Este reducto mantiene en buena medida su pureza gracias a su propia carcasa geográfica: la cordillera oriental de la isla y el escudo de playas y resorts de Punta Cana y Bávaro sirven de esponja para contener a los invasores anillados con pulsera de todo incluido. Llegar a Samaná tiene un algo de aventura. Hay que cruzar extensos arrozales anegados por el río Yuna, aldeas que son apenas una ristra de tabancos al borde de la carretera, más algunos bohíos (chozas) con su magro conuco (huerto) y sus gallinas. Autobuses amarillos, de colegio americano, van recolectando por la cuneta a los haitianos que han conseguido trabajo en algún hotel o batey (finca) de esta, para ellos, Tierra Prometida. Enormes carteles publicitarios avivan su esperanza: “Jehová provee”, “Cristo viene ya”, “Toqué y Jesús me abrió la puerta”…

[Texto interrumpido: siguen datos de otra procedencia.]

/-! ### Reset and invariants -/

/-- R30: the value of every element after reset, for every OUT_DEPTH and BASE, what the combinational registers then read
as, and that SOFT_RESET sets the same values from any state. -/
def Obligations.ResetSetsEveryElement : Prop :=
  (∀ c : Config,
    let r := State.resetWith c
    r.mode = .idle ∧ r.idx = 0 ∧ r.errValid = false ∧ r.errCode = 0 ∧ r.errCmd = 0x00000000 ∧ r.doneOk = false ∧
    r.len = 0x00000000 ∧ r.type = 0x00000000 ∧ r.crcState = 0xFFFFFFFF ∧ r.count = 0x00000000 ∧
    r.rxCrc = 0x00000000 ∧ r.fifo = [] ∧ r.outLevel = 0 ∧
    statusWord r = BitVec.ofNat 32 c.outDepth <<< 16 ∧ errWord r = 0 ∧ typeInfo r.type = 0x000000E0 ∧
    crcResult r = 0x00000000) ∧
  (∀ s : State, exec .softReset s =
    .next { State.resetWith s.cfg with pending := s.pending, reads := s.reads })

/-- The reset state has the invariant, for every OUT_DEPTH and BASE of R5; `State.reset` is the one with the parameters of
log entry 1, the model's choice. -/
def Obligations.ResetHasInvariant : Prop :=
  (∀ c : Config, 8 ≤ c.outDepth → c.outDepth ≤ 255 → c.base % 64 = 0 → BlockInv (State.resetWith c)) ∧
  State.reset = State.resetWith { outDepth := 16, base := 0 }

/-- R32: every step keeps the invariants (with the one fact that R32 leaves unsaid, COUNT = 0 before the data field). -/
def Obligations.StepKeepsInvariant : Prop :=
  ∀ s t : State, BlockInv s → step s = .next t → BlockInv t

/-- R55, R93: while an error is pending the block is in IDLE with DONE_OK and IDX 0. Every step from a state with the
invariant keeps it. -/
def Obligations.StepKeepsErrorIdle : Prop :=
  ∀ s t : State, BlockInv s → (s.errValid = true → s.mode = .idle ∧ s.idx = 0 ∧ s.doneOk = false) → step s = .next t →
    (t.errValid = true → t.mode = .idle ∧ t.idx = 0 ∧ t.doneOk = false)

/-! ### Control commands and errors -/

/-- R53: WR_CMD of a legal word is its command; of an illegal word, ILLEGAL_CMD, or nothing while an error is pending. It
completes from every state. -/
def Obligations.WrCmdDispatches : Prop :=
  ∀ (w : Word) (s : State),
    (∀ c, decodeCmd w = .ok c → ∃ t, exec c.toInstr s = .next t ∧ exec (.wrCmd w) s = .next t) ∧
    (∀ c, decodeCmd w = .ok c → s.errValid = true → c ∉ ([.nop, .clrErr, .softReset] : List Cmd) →
      exec (.wrCmd w) s = .next s) ∧
    (∀ e, decodeCmd w = .error e → s.errValid = true → exec (.wrCmd w) s = .next s) ∧
    (∀ e, decodeCmd w = .error e → s.errValid = false → exec (.wrCmd w) s = .next (errorState 1#4 w s))

/-- R54: while an error is pending every command word but NOP, CLR_ERR and SOFT_RESET changes no state at all, and a bus
read is performed. -/
def Obligations.PendingErrorDropsCommands : Prop :=
  ∀ s : State, s.errValid = true →
    (∀ w : Word, w ≠ 0x00000000 → w ≠ 0xF0000000 → w ≠ 0xF1000000 → exec (.wrCmd w) s = .next s) ∧
    (∀ c : Cmd, c ∉ ([.nop, .clrErr, .softReset] : List Cmd) → exec c.toInstr s = .next s) ∧
    (∀ i : Instr, isBusRead i = true → ∃ v t, exec i s = .next t ∧ t.reads = s.reads ++ [v])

El primer pueblo, en la puerta de entrada a la península de Samaná, se llama Sánchez. Es el apellido de uno de los tres “padres de la patria” que proclamaron la definitiva independencia del país en 1844. Hay quien dice que el pueblo lo fundó un compinche del famoso bucanero Roberto Cofresí, pero seguro que ya antes había algunos pacíficos pescadores. Porque el pueblo —si puede llamarse así a una población de unos 26.000 habitantes— vive sobre todo de la pesca. Es más, se proclama orgulloso como la capital del camarón, por sus gambas célebres en todo informacion.center, y lleva años celebrando un Festival del Marisco Ripiao que encuentra eco en los tabloides isleños. Puede uno ver y hablar con los pescadores que arriban con su botín o remiendan las redes acechados por pelícanos golosos subidos a los postes del malecón. Lástima que esta estampa bucólica se vea afeada por la marea de suciedad que parece incrustada en el paisaje, un problema que por desgracia afecta a otros lugares de Samaná.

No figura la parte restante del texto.